Men’s meat-based diets are responsible for 40 percent more emissions

Men’s meat-based diets are responsible for 40 percent more emissions than women’s diets


A new UK based study has revealed that the higher portion of meat-consumption by men in their diets is responsible for 40 percent more climate-heating emissions than those of women’s diets. 

The study, published in the peer-reviewed journal Plos One, analysed 212 British people and the emissions linked to the 3,200 specific food items they consumed. Researchers recorded the participants’ food and drink intake over a period of 24-hours. They then repeated this experiment three times. 

The results showed that meat-based diets created almost two thirds more emissions than vegetarian diets, and that male participants had 41 percent more emissions than female participants.

Lead scientist Holly Rippin from the University of Leeds believes her study can offer people ways to help combat climate change. 

“We all want to do our bit to help save the planet,” she told The Guardian. “Working out how to modify our diets is one way we can do that. There are broad-brush concepts like reducing our meat intake, particularly red meat, but our work also shows that big gains can be made from small changes, like cutting out sweets.”

Rippin added that the research was not trying to work out why male participants consumed more meat. 

“We can speculate that it could be because men generally eat more food than women,” she said. “We could also speculate that men may eat more traditional meat-based diets.”

The study also found that animal products were responsible for almost half of the average diet’s greenhouse gas emissions, with 31 percent from meat consumption and 14 percent from dairy. 

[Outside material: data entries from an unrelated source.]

/-- The accepted outputs are at least half of all: below half the ceiling the remainder left out is less than `n`, and
from there on the divisor is 1. -/
theorem two_pow_31_le_mul_rangeDivisor {n : Nat} (h1 : 1 ≤ n) (h2 : n ≤ 0xFFFFFFFF) :
    2 ^ 31 ≤ n * (0xFFFFFFFF / n) := by
  rcases Nat.lt_or_ge n (2 ^ 31) with hn | hn
  · have hsplit := Nat.div_add_mod 0xFFFFFFFF n
    have hrem := Nat.mod_lt 0xFFFFFFFF h1
    omega
  · exact hn.trans (Nat.le_mul_of_pos_right n (rangeDivisor_pos h1 h2))

/-- The unbounded loop of R43 either ends with a first accepted attempt or rejects every one. -/
theorem firstAccepted_or_never (n : Nat) (st : GenStream) :
    (∃ j, FirstAccepted n st j) ∨ ∀ j, ¬ Accepts n (nthOutput st j) := by
  classical
  rw [← not_exists]
  exact (em (∃ j, Accepts n (nthOutput st j))).imp
    (fun h => ⟨Nat.find h, Nat.find_spec h, fun _ => Nat.find_min h⟩) id

/-- `rangedCore` answers the first accepted attempt, wherever in the unbounded sequence it stands (log 4). -/
theorem rangedCore_of_firstAccepted {n : Nat} {st : GenStream} {j : Nat} (h : FirstAccepted n st j) :
    rangedCore st n = some (quotientOf n (nthOutput st j), nthState st (j + 1)) :=
  (rangedCore_eq st n).trans (rangedSearch_some h h.lt_streamStates)

/-- `rangedCore` answers nothing when no attempt is ever accepted. -/
theorem rangedCore_of_never {n : Nat} {st : GenStream} (h : ∀ j, ¬ Accepts n (nthOutput st j)) :
    rangedCore st n = none := by
  rw [rangedCore_eq]
  rcases rangedSearch_cases n Config.streamStates st with ⟨j, -, hj, -⟩ | ⟨-, he⟩
  · exact absurd hj.1 (h j)
  · exact he

/-- An accepted output is the first accepted attempt. -/
theorem firstAccepted_zero {n : Nat} {st : GenStream} (h : Accepts n (genStep st).2) : FirstAccepted n st 0 :=
  ⟨h, fun _ hm => absurd hm (Nat.not_lt_zero _)⟩

/-- After a rejected output the first accepted attempt is one later than it is from the next state. -/
theorem FirstAccepted.succ {n : Nat} {st : GenStream} {j : Nat} (h0 : ¬ Accepts n (genStep st).2)
    (h : FirstAccepted n (genStep st).1 j) : FirstAccepted n st (j + 1) := by
  refine ⟨h.1, fun m hm => ?_⟩
  cases m with
  | zero => exact h0
  | succ m => exact h.2 m (Nat.lt_of_succ_lt_succ hm)

/-- `rangedCore` on an accepted output: its quotient, and the stream one step on (R43). -/
theorem rangedCore_accept {n : Nat} {st : GenStream} (h : Accepts n (genStep st).2) :
    rangedCore st n = some (quotientOf n (genStep st).2, (genStep st).1) := by
  rw [rangedCore_of_firstAccepted (firstAccepted_zero h), nthOutput_zero, nthState_succ]
  rfl

/-- `rangedCore` on a rejected output goes on from the next state, as the unbounded loop does (R43; log 4). -/
theorem rangedCore_reject {n : Nat} {st : GenStream} (h : ¬ Accepts n (genStep st).2) :
    rangedCore st n = rangedCore (genStep st).1 n := by
  rcases firstAccepted_or_never n (genStep st).1 with ⟨j, hj⟩ | hnever
  · rw [rangedCore_of_firstAccepted hj, rangedCore_of_firstAccepted (hj.succ h)]; rfl
  · rw [rangedCore_of_never hnever, rangedCore_of_never]
    intro j
    cases j with
    | zero => exact h
    | succ j => exact hnever j

/-- Settles O31: an output is accepted exactly below `n * div`, which is at least `2^31`. -/
theorem acceptedExactlyBelowProduct : Obligations.AcceptedExactlyBelowProduct := by
  intro n st h1 h2
  have hiff := accepts_iff_lt_mul h1 h2 (genStep st).2
  refine ⟨?_, fun hraw => ⟨_, rangedCore_accept (hiff.2 (hraw.trans_le (two_pow_31_le_mul_rangeDivisor h1 h2)))⟩⟩
  split
  · rename_i hlt; exact rangedCore_accept (hiff.2 hlt)
  · rename_i hlt; exact rangedCore_reject (mt hiff.1 hlt)

end Sys2Proof.Machine
end

section
/-! PROOFS. A stream no command names is neither written nor read (R48, R50): every read and every write of the machine
respects agreement but for one stream, and so does every command. -/

namespace Sys2Proof.Machine

/-- Settles O25: a fault touches no stream, and a quiet command's stream is untouched or the one it names. -/
theorem commandsLeaveOtherStreams : Obligations.CommandsLeaveOtherStreams := by
  intro i s t k h hk
  rcases exec_next_cases h with hq | ⟨c, -, rfl⟩
  · rcases hq.streams k with hsame | ⟨rd, rs1, rfl, -⟩ | ⟨hnamed, -⟩
    · exact hsame
    · exact absurd rfl hk
    · exact absurd hnamed hk
  · exact ⟨State.raise_stream s c (encode i) k, State.raise_isSeeded s c (encode i) k⟩

namespace AgreeExceptStream

variable {k : StreamIdx} {s t : State}

/-- The registers read the same. -/
theorem reg_eq (h : AgreeExceptStream k s t) (i : RegIdx) : t.reg i = s.reg i := by
  rw [State.reg, State.reg, h.x]

theorem regS_eq (h : AgreeExceptStream k s t) (i : RegIdx) : t.regS i = s.regS i := congrArg sval (h.reg_eq i)

/-- Writing the same register with the same value keeps the agreement. -/
theorem after_setReg (h : AgreeExceptStream k s t) (i : RegIdx) (v : XWord) :
    AgreeExceptStream k (s.setReg i v) (t.setReg i v) :=
  { h with x := by rw [State.setReg_x, State.setReg_x, h.x] }

/-- Taking the same fault keeps the agreement. -/
theorem after_raise (h : AgreeExceptStream k s t) (c : Cause) (w : Cmd) :
    AgreeExceptStream k (s.raise c w) (t.raise c w) :=
  { h with fault := rfl, cause := rfl, fcmd := rfl }

/-- Writing the same stream with the same words keeps the agreement. -/
theorem after_setStream (h : AgreeExceptStream k s t) (m : StreamIdx) (st : GenStream) :
    AgreeExceptStream k (s.setStream m st) (t.setStream m st) :=
  { h with
    streams := fun j hj => by
      by_cases e : j = m
      · subst e; rw [State.stream_setStream_self, State.stream_setStream_self]
      · rw [State.stream_setStream_ne _ _ e, State.stream_setStream_ne _ _ e, h.streams j hj] }

/-- Marking the same stream as seeded keeps the agreement. -/
theorem after_markSeeded (h : AgreeExceptStream k s t) (m : StreamIdx) :
    AgreeExceptStream k (s.markSeeded m) (t.markSeeded m) :=
  { h with
    seeded := fun j hj => by
      by_cases e : j = m
      · subst e; rw [State.isSeeded_markSeeded_self, State.isSeeded_markSeeded_self]
      · rw [State.isSeeded_markSeeded_ne _ e, State.isSeeded_markSeeded_ne _ e, h.seeded j hj] }
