/-- One core: a compute core, or (identity 256 + d) the supervisor core of die d (R12, R13, R400). -/
structure Core where
  id : Nat
  strands : Vector Strand 17 := Vector.replicate 17 {}
  crews : List Crew := []
  hasp : Crew := { hold := ⟨4, 4, 0⟩, floor := ⟨4, 4, 0⟩, claim := ⟨4, 4, 0⟩ }
  /-- the Hasp strand is runnable (R90, R369) -/
  haspOn : Bool := false
  /-- positions whose next own turn is protected (R91) -/
  guarded : BitVec 16 := 0
  /-- the position whose turn is being given, until a strand issues or the search ends (R88, R114 LENT) -/
  turnOf : Option Nat := none
  /-- slot store bytes: slot s at 16384 * s (R141) -/
  slots : Memory := []
  /-- empty granules, 1024 * slot + granule, rising (R144) -/
  empty : List Nat := []
  /-- local key map in the order of binding (R154) -/
  keys : List KeyEntry := []
  lastKvict : Nat := 247
  acs : Vector AccSlot 8 := Vector.replicate 8 {}
  chain7 : Chain := {}
  dring : Vector Dring 32 := Vector.replicate 32 {}
  dringHead : Nat := 0
  /-- round-robin places: engines (tile, copy, gather, fabric) and the copy engine's units (R203, R213) -/
  rrTile : Nat := 0
  rrCopy : Nat := 0
  rrGather : Nat := 0
  rrFabric : Nat := 0
  rrUnit : Nat := 0
  /-- the last cycle in which the copy engine moved bytes (R213) -/
  copyAt : Option Nat := none
  engines : Vector Engine 2 := Vector.replicate 2 {}
  handlerEntry : Word := 0x8000000000000000#64
  chainCtl : Word := 0
  crewCtl : Word := 0
  niBusy : Bool := false
  /-- the resets of the network interface, each of which starts a new series of pair numbers (R363) -/
  series : Nat := 0
  haspCtl : Word := 0
  haspEntry : Word := 0
  slotErased : BitVec 34 := 0
  /-- the erased banks of the last completed rewrite pass (R152), and the scrubber's next row (R153) -/
  erasedDone : BitVec 34 := 0
  scrubRow : Nat := 0
  slotErrors : List SlotError := []
  ppointDefer : Word := 12500
  /-- layout cache: handle and the record's 64 bytes as a number (R174) -/
  lcache : List (Nat × Nat) := []
  /-- fetched copies of instruction words by PID and address (R53) -/
  icache : List (Nat × Word × W32) := []
  /-- the PID of the job of the crew last placed, 65,536 once that job has ended, and a job-change clear under way (R142) -/
  lastJob : Option Nat := none
  clearing : Bool := false
  /-- the cycle from which the clear's 8,192 cycles count -/
  clearFrom : Nat := 0
  acqs : List AcqWait := []
  /-- crews that have left for good since the core last placed one: their register space and window state stand as they
  left them, as do their strands (R295, R348; log 7) -/
  ended : List Crew := []
  /-- network interface: injection buffer, oldest first (R318); messages kept for end-to-end retry with the cycle of the
  last sending and the resends (R319); next sequence number to each destination (R321) -/
  inject : List Msg := []
  /-- spilled messages that a resumed crew injects again, before any new message (R318) -/
  spilled : List Msg := []
  kept : List (Msg × Nat × Nat) := []
  pairNext : List (Nat × Nat) := []
  parks : List Park := []
  /-- stores to hot rows that strands of the core had read before they wrote what its strands share (R337; log 13) -/
  heard : List Heard := []
deriving DecidableEq, Repr

/-! ### Jobs, tasks, channels and groups (R265-R290, R325-R331, R373) -/

/-- Where a task stands (R267, R272, R283, R367, R372). -/
inductive TaskPhase where
  /-- not yet run: before its first placement and not in a ready pool -/
  | idle
  | ready
  | placed
  | parkedResident
  | parkedPooled
  | settled
  | killed
  | lost
deriving DecidableEq, Repr

/-- What a crew off its core keeps of a strand beside the context image: rank, loops set aside, late faults, the rows that its
entries have dropped meanwhile (R117, R215), what its replay records keep, its clock and whether it has fenced (R136, R307, R337; log 21). -/
structure Kept where
  rank : Nat
  aside : List Loop
  late : List LateFault
  drops : Nat := 0
  redos : List (Option Redo) := []
  heard : List Heard := []
  fenced : List FenceAt := []
deriving DecidableEq, Repr

/-- A task of a job on this device: its descriptor (R268) and the dispatcher's knowledge of it. -/
structure Task where
  index : Nat
  entry : Word
  arg : Word
  ctx : Nat
  nsm1 : Nat
  cls : Nat
  start : Bool
  crit : Bool
  aff : BitVec 4
  floor : Res
  claim : Res
  /-- group index of each valid membership (G0-G3, GV) -/
  memb : List (Option Nat)
  /-- CH0-CH31: input or not, and channel number -/
  chans : List (Option (Bool × Nat))
  phase : TaskPhase
  /-- it has been placed before: the image to resume from stands in image 0, or image 1 after a cut (R271, R375) -/
  ran : Bool
  fromCut : Bool
  /-- the core it last ran on, and the core that keeps state of a pre-empted task (R273, R367) -/
  lastCore : Option Nat
  bound : Bool
  /-- what its context header records: holdings and accumulator slots (R120, R367) -/
  saved : Option (Res × BitVec 8)
  /-- save epoch (R371) -/
  epoch : Word
  /-- the running cut has recorded it (R373) -/
  recorded : Bool
  kept : List Kept
  /-- LAST of its memberships as its crew left for good (R288, R295) -/
  last : Vector (Option Nat) 4 := Vector.replicate 4 none
deriving DecidableEq, Repr

/-- A channel (R276, R277), with what waits at its home: SENDs and EOSs on a full ring with the cycle of their issue,
and RECVs on an empty one. -/
structure Channel where
  num : Nat
  base : Nat
  cap : Nat
  scope : Nat
  homeDie : Nat
  pdev : Nat
  ptask : Nat
  pnone : Bool
  cdev : Nat
  ctask : Nat
  head : Nat
  tail : Nat
  count : Nat
  closedP : Bool
  closedC : Bool
  /-- tokens that stand before a cut's marker (R373) -/
  marker : Option Nat
  sends : List (ChanOp × Nat)
  recvs : List ChanOp
  /-- a park of the consumer is registered (R283) -/
  parked : Bool
  /-- the consumer is gone: tokens are discarded (R285) -/
  sink : Bool
  /-- an end-of-stream with reason 1 waits for room (R285) -/
  lostEos : Bool
  /-- the last cycle in which a token entered or left, or an edge was removed (R281) -/
  moved : Nat
deriving DecidableEq, Repr

/-- A barrier group at its home (R288): a member is a task of a device. -/
structure Barrier where
  group : Nat
  ph : Nat
  e : Nat
  n : Nat
  d : Nat
  arr : List (Nat × Nat)
  drop : List (Nat × Nat)
  waiters : List (BarOp × Nat)
deriving DecidableEq, Repr

/-- A group-table entry as loaded at launch (R286, R325). -/
structure Group where
  index : Nat
  kind : Nat
  homeDie : Nat
  homeDev : Nat
  nmemb : Nat
  members : Nat
  rwords : Nat
  sleet : Bool
  tmo : Nat
  report : Nat
deriving DecidableEq, Repr

/-- The sequencer of an ordered group (R326-R328): stamps given, highest store acknowledged by each member, freeze. -/
structure Sequencer where
  group : Nat
  n : Nat
  acked : List Nat
  frozen : Bool
  failed : Nat
  stable : Nat
  /-- stamped stores that some member has not acknowledged: number, store, cycle of the stamp -/
  stores : List (Nat × McstOp × Nat)
  /-- stores that wait for the window of 64 -/
  queue : List McstOp
  /-- STATUS has been written at the survivors -/
  told : Bool
deriving DecidableEq, Repr

/-- A member's side of an ordered group (R327): applied so far, and early arrivals. -/
structure GroupMember where
  group : Nat
  applied : Nat
  early : List (Nat × Nat × Word)
deriving DecidableEq, Repr

/-- A reduction round in progress at a switch or root (R329-R331): the members that contributed, and the lanes' exact
windows with flags and counts. -/
structure Round where
  group : Nat
  round : Nat
  bf16 : Bool
  since : Nat
  got : List Nat
  blocks : List Nat
  lanes : List (Int × WLane)
  failed : Bool
deriving DecidableEq, Repr
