/-- A shared-map operation of the strand has not acted at its home yet (R163). -/
def State.mapPending (s : State) (sid : SId) : Bool :=
  s.awaits fun e => match e with
    | .sharedMapHomeAction op => op.sid == sid
    | _ => false

/-- An element access may take effect now: no earlier access of its strand to the same bytes is outstanding (R296), no earlier
acquire or shared-map operation is (R163, R305), no earlier chase or multicast store reaches it (R197, R296, R326), and a release or sc
access has no earlier access outstanding, multicast stores too (R305, R306, R326). -/
def State.mayAct (s : State) (r : Req) (e : Elem) : Bool :=
  !s.mapPending r.sid && !(r.releases && s.unapplied.any fun u => u.sid == r.sid && u.serial < r.rank) &&
    !s.mcstBefore r e &&
    (s.earlier r).all fun x =>
      !x.acquires && !r.releases && !s.linksTo x r e && !s.chaseHolds x r e &&
        !(x.elems.any fun e' => e'.phase != .done && (overlaps r e x e' || s.mayAlias e x e'))

/-! ### Causal order through hot rows (R337-R339; log 13) -/

/-- The replicas of a hot-row store: the elements with one place in the source (R176). -/
def Req.replicas (r : Req) (e : Elem) : List Elem := r.elems.filter fun x => x.put == e.put

/-- The replicas of a die, or all of them, hold a request's stores to hot rows. -/
def Req.heldBy (w : Req) (die : Option Nat) : Bool :=
  w.elems.all fun e =>
    let g := w.replicas e
    g.length ≤ 1 || match die with
      | none => e.phase == .done
      | some d => ((g[d]?).map fun x => x.phase == .done).getD true

/-- A store is readable at a die, or everywhere (R337). -/
def State.readable (s : State) (die : Option Nat) (id : Nat) : Bool :=
  match s.req? id with
  | none => true
  | some w => w.heldBy die

/-- What of a list of stores is not readable everywhere yet. -/
def State.stillOpen (s : State) (l : List Heard) : List Heard := (l.filter fun h => !s.readable none h.1).eraseDups

/-- The clock that the strand's next access carries (R337). -/
def State.carried (s : State) (sid : SId) : List Heard :=
  s.stillOpen (((s.strand sid).heard.filter (·.2.isNone)) ++ (s.core sid.core).heard)

/-- What the strand has heard of is readable everywhere. -/
def State.heardAll (s : State) (sid : SId) : Bool := (s.carried sid).isEmpty

/-- What the running strand has heard of counts for the other strands of its core, as it writes what they share (R299-R301,
R337). -/
def State.tellCore (s : State) : State :=
  if s.me.heard.isEmpty then s
  else
    let l := s.carried s.cur
    s.modMyCore fun c => { c with heard := l }

/-- A write, of the clock `r.deps`, may take effect at a place of a die, or at one that every die reads: the stores that it causally
follows are readable there (R337, R338). -/
def State.causal (s : State) (r : Req) (die : Option Nat) : Bool :=
  !(r.scope ≤ 5 || r.releases || !r.fenced.isEmpty) || r.deps.all fun h => h.2.isSome || s.readable die h.1

/-- No access of the strand is outstanding that an ordering asks for, and what it has heard of is readable everywhere. -/
def State.quiet (s : State) (sid : SId) : Bool :=
  (!s.reqs.any fun r => r.ofStrand sid) && !s.unapplied.any (fun u => u.sid == sid) && !s.mapPending sid && s.heardAll sid

/-- An acquire or shared-map operation of the strand is outstanding: its later accesses wait (R163, R302, R305). -/
def State.holdsLater (s : State) (sid : SId) : Bool := s.mapPending sid || s.reqs.any fun r => r.ofStrand sid && r.acquires && !r.aside

/-- An access that acts at its issue waits for the strand's earlier acquires and shared-map operations (R163, R302, R305). -/
def State.afterAcquires (k : State → State) (s : State) : State := if s.holdsLater s.cur then s.lend .poll else k s

/-- Outstanding requests of a strand that count against the limit, and those with a vector source (R365). -/
def State.outstanding (s : State) (sid : SId) : Nat := (s.reqs.filter fun r => r.sid == sid && r.kind.counts && !r.aside).length
def State.outstandingVec (s : State) (sid : SId) : Nat :=
  (s.reqs.filter fun r => r.sid == sid && r.kind.counts && !r.aside && !r.vec.isEmpty).length

/-- At most the cycles of each of the two legs of an access, to its station and to its home: with the events and the polls between
them it stays within the 2,048 of R304. -/
def legCycles : Nat := 800

/-- Those of a request: a chase of 16 visits, which later accesses wait for, and an AENQ with its links stay within R304's and R399's bounds
too. -/
def Req.leg (r : Req) : Nat :=
  match r.kind with
  | .chase => 40
  | .link _ => 200
  | _ => legCycles

/-- Sends the elements of a request that are still to be accessed on their way: to the translation stations, to the core's network interface
for another device or a remote slot, or, of a message that has arrived, to the slot it names (R177, R188, R213, R320). -/
def State.startElems (s : State) (r : Req) : State :=
  (List.range r.elems.length).foldl (fun s k =>
    match r.elems[k]? with
    | some e =>
      if e.phase != .walk then s
      else if r.space = 3 && r.source.isSome then s.postFree r.leg (.remoteSlotAccess r.id k)
      else s.postFree r.leg (.translationWalk r.id k)
    | none => s) s

/-- Adds a request and starts its elements. -/
def State.addReq (s : State) (r : Req) : State := { s with reqs := s.reqs ++ [r] }.startElems r

/-- A request of a strand with no fields of its own. -/
def State.reqOf (s : State) (sid : SId) (kind : ReqKind) (id : Nat) : Req :=
  { id := id, sid := sid, owner := s.ownerOf sid, task := (s.owned sid.core (s.ownerOf sid)).task, pid := s.pidOf sid, kind := kind,
    pc := (s.strand sid).pc, space := 0, peer := 0, rcore := 0, order := 0, scope := 5, spin := false, type := 0, dst := .none,
    dst2 := 0, x := 0, y := 0, xs := [], ys := [], attempts := 0, counted := false, limit := 0, serial := 0, elems := [], words := [],
    vals := [], vec := [], dead := false, failed := 0, source := none, fenced := (s.strand sid).fenced
    prog := (s.strand sid).redo.map (·.prog)
    deps := if kind.writes then s.carried sid else [] }

/-- A request through a record. -/
def State.recordReq (s : State) (sid : SId) (kind : ReqKind) (r : Nat) (id : Nat) : Req :=
  { s.reqOf sid kind id with
    space := s.spaceOf r, peer := recPeer r, rcore := recCore r, type := recFormat r }

/-- A request of the running strand with the fields that every form shares. -/
def State.blankReq (s : State) (kind : ReqKind) (x : Ext) (r : Nat) (id : Nat) : Req :=
  { s.recordReq s.cur kind r id with
    order := x.order.toNat, scope := x.scope.toNat, type := typeOf x.type.toNat (recFormat r), words := s.words }

/-- An element access that is still to be made. -/
def elemAt (va size put width : Nat) (signed : Bool) (data : List Byte) : Elem :=
  { va := va, size := size, put := put, width := width, signed := signed, pa := 0, host := false, sync := false, stamp := 0, phase := .walk, data := data }

/-- An access held at its station: `pa` is the address that waits (R188). -/
def heldElem (va size stamp : Nat) : Elem := { elemAt va size 0 0 false [] with phase := .held, pa := va, stamp := stamp }
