/-- FAULT_BUFFER_RECORD (R189): the fault joins its entry, takes the lowest free one, or is dropped. -/
def execFaultBufferRecord (die pid page kind : Nat) (s : State) : Host.Outcome State Fault Refusal :=
  let bitDie : BitVec 4 := 1#4 <<< die
  let bitKind : BitVec 6 := 1#6 <<< kind
  .next (match (List.range 8).find? fun i => let f := s.faults[i]?.getD {}; f.valid && f.pid == pid && f.page == page with
    | some i =>
      let f := s.faults[i]?.getD {}
      let f := { f with dies := f.dies ||| bitDie, kinds := f.kinds ||| bitKind }
      { s with faults := s.faults.setIfInBounds i f }
    | none =>
      match (List.range 8).find? fun i => !(s.faults[i]?.getD {}).valid with
      | some i =>
        let s := { s with faults := s.faults.setIfInBounds i ⟨true, false, page, pid, bitDie, bitKind⟩ }
        if s.faultHost then { s with msix := s.msix ||| 2#4 } else s.interrupt 0
      | none => { s with dropped := true, dropCount := if s.dropCount = 0xFFFF then s.dropCount else s.dropCount + 1 })

/-- LAYOUT_CACHE_FILL (R174). -/
def execLayoutCacheFill (core pid handle : Nat) (s : State) : Host.Outcome State Fault Refusal :=
  guardPhysical (s.fillRecord core pid handle)

/-! ### At the home (R176, R183, R296, R304-R306, R336-R339) -/

/-- Two elements of one request store to one place: the earlier goes first (R185). -/
def Req.ownOrder (r : Req) (k : Nat) (e : Elem) : Bool :=
  !(r.kind.writes && (r.elems.take k).any fun x => x.phase != .done && x.va < e.va + e.size && e.va < x.va + x.size)

/-- Two elements of stores touch a common byte, by their physical or their virtual addresses. -/
def sameBytes (r : Req) (e : Elem) (x : Req) (y : Elem) : Bool :=
  x.sameSpace r && ((y.phase == .home && e.phase == .home && y.host == e.host && meets e.pa e.size y.pa y.size) ||
    (x.pid == r.pid && meets e.va e.size y.va y.size))

/-- The moment of the first application of a store at one place of its source, none while no replica is done (R297). -/
def Req.firstAt (x : Req) (y : Elem) : Option Nat := (((x.replicas y).filter fun z => z.phase == .done).map (·.stamp)).min?

/-- The write order of a hot row is the same at every replica, that of the first applications (R297): a store waits where another one of the
location, which reached some replica before it did, has not arrived. -/
def State.writeOrder (s : State) (r : Req) (e : Elem) : Bool :=
  s.reqs.all fun x => x.id == r.id || !x.kind.writes || !x.elems.any fun y =>
    y.phase != .done && sameBytes r e x y && match x.firstAt y, r.firstAt e with
      | none, _ => false
      | some _, none => true
      | some a, some b => decide (a < b)

/-- NMU of a physical address (R186). -/
def nmuOf (pa : Nat) : Nat := 4 * (pa / (48 * 2 ^ 30)) + field pa 14 2

/-- Stores of a strand of another device are applied in its program order at each home (R338). -/
def State.peerOrder (s : State) (r : Req) (e : Elem) : Bool :=
  r.source.isNone || !r.kind.writes || (s.earlier r).all fun x => !x.kind.writes || x.elems.all fun y =>
    y.phase != .home || y.host != e.host || nmuOf y.pa != nmuOf e.pa

/-- The die whose strands alone read an element of a write: that of a replica (R336); none where every die does. -/
def Req.placeDie (r : Req) (e : Elem) : Option Nat :=
  let g := r.replicas e
  if g.length ≤ 1 then none else g.findIdx? fun x => x.va == e.va

/-- The element may act at its home now. -/
def State.actsNow (s : State) (r : Req) (k : Nat) (e : Elem) : Bool :=
  s.mayAct r e && r.ownOrder k e &&
    (!r.kind.writes || ((r.replicas e).all (fun x => x.phase == .home || x.phase == .done) && s.writeOrder r e && s.peerOrder r e &&
      s.causal r (r.placeDie e)))

/-! ### What a load hears of (R337-R339; log 13) -/

/-- The devices of two strands, of this device or of a peer. -/
def State.deviceOf (s : State) (r : Req) : Nat := (r.source.map (·.1)).getD s.device

/-- The cluster of a core: a 2 x 2 block of its die's mesh; a supervisor core forms one alone (R12, R303). -/
def clusterOf (core : Nat) : Nat :=
  if core < 256 then core / 64 * 16 + core % 64 / 16 * 4 + core % 8 / 2 else core

/-- The strand of a request lies in the .grp instance of a group of a PID (R340): it belongs to a member task of a barrier or an ordered
group, or its device holds a member region or a member. The task of a strand of another device is not told here; it counts as one that
holds the membership (DEDUCED, log 13). -/
def State.inGroup (s : State) (pid gi : Nat) (x : Req) : Bool :=
  match s.group? pid gi with
  | none => false
  | some g =>
    let task := x.pid == pid && (x.source.isSome || ((s.job? pid).bind fun j => j.task? x.task).any fun t => t.memb.contains (some gi))
    let here := (s.memberDevs g).contains (s.deviceOf x)
    if g.kind = groupBarrier then task else if g.kind = groupOrdered then task || here else here

/-- The strands of two requests lie in one instance of a scope, of .grp that of a group of the second's PID; where a message does not tell
the group, .grp is taken as .job, whose devices hold every member (R303, R335, R340; log 13). -/
def State.oneInstance (s : State) (scope : Nat) (group : Option Nat) (x r : Req) : Bool :=
  let a := s.deviceOf x
  let b := s.deviceOf r
  match scope, group with
  | 0, _ => a == b && x.sid == r.sid
  | 1, _ => a == b && x.sid.core == r.sid.core && x.owner == r.owner
  | 2, _ => a == b && x.sid.core == r.sid.core
  | 3, _ => a == b && clusterOf x.sid.core == clusterOf r.sid.core
  | 4, _ => a == b && dieOf x.sid.core == dieOf r.sid.core
  | 5, _ | 6, _ => a == b
  | 7, _ => devX a == devX b && devY a == devY b
  | 9, _ => true
  | 10, some g => s.inGroup r.pid g x && s.inGroup r.pid g r
  | _, _ => a == b || x.pid == r.pid || (b == s.device && (s.job? x.pid).isSome) || (a == s.device && (s.job? r.pid).isSome)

The scientists believe that policies to encourage sustainable diets should focus on plant-based foods, adding that switching drinks and cutting down on sweets and snacks was also helpful for the environment.  

Roughly 25 percent of diet-related emissions were found to be from “optional” foods and drinks, including as coffee, alcohol, sweets and cakes. 

Drinks were found to cause 15 percent of emissions, while sweets and cakes caused 8 percent of emissions. 

University of Oxford’s senior researcher in population health, Dr Marco Springmann, led a second study, which found that men’s consumption of goods caused 16 percent more climate-heating emissions than women’s, mostly due to men’s higher spending on vehicular activities.

“We think the fact that vegan, vegetarian and flexitarian diets can save you a lot of money is going to surprise people,” Springmann told The Guardian.

“When scientists like me advocate for healthy and environmentally-friendly eating it’s often said that we’re sitting in our ivory towers promoting something that is financially out of reach for most people.” 

“This study shows that it’s quite the opposite. These diets could be better for your bank balance as well as your health and the health of the planet.”

Springmann’s study also found that in western countries, vegan and vegetarian diets were roughly a third cheaper than regular diets.

His 2018 study revealed that meat-eating in developed countries needed be sharply reduced for any positive impact to be made against climate change, since cows and other farm animals produce roughly 14 percent of human-induced climate emissions, and deforestation caused by cattle farming, which is responsible for the release of 340 million tons of carbon to the atmosphere every year — equivalent to 3.4 percent of current global emissions.

A new study published in September showed that the food system generates roughly 35 percent of total global man-made greenhouse gas emissions.

The study, titled, “Global greenhouse gas emissions from animal-based foods are twice those of plant-based foods”, published in Nature Food, used a model–data integration approach to conclude that beef was the largest contributing  animal-based commodity. 

The database from Springmann’s study analysed forty thousand branded food items, and which would allow consumers to make environmentally helpful consumption choices by selecting specific brands.

That same study looked at the costs of different diets by comparing seven sustainable diets to the current ‘typical diet’ in 150 countries using food prices from the World Bank.

Published in the journal The Lancet Planetary Health, it found that in high-income countries, vegan diets were the most affordable, reducing food costs by 21-34 percent compared to the average, meat-based diet.

Vegetarian diets came in second, reducing food costs by 27-31 percent. 

A diet that has reduced meat and dairy consumption lowers costs by 14 percent, though diets including seafood increased costs by 2 percent. 

Current average diets in developed nations however dont align with the World Health Organisation’s nutritional guidelines, where meat-eating is placed at higher than recommended levels. 

Both Rippin and Springmann’s studies confirm historical research that have shown that healthy diets are also lower-emission diets.

In Australia, roughly 2 percent of the population are vegan, according to data from the National Nutrition Survey. A 2019 survey found that roughly 2.5 million Australians have a diet that is all or almost all vegetarian and almost 10 million Australians are eating less red meat. 

These figures make us the second-most popular country in the world for vegans in 2020, behind only the U.K, according to according culinary website Chef’s Pencil’s latest annual index of the most popular places for vegans.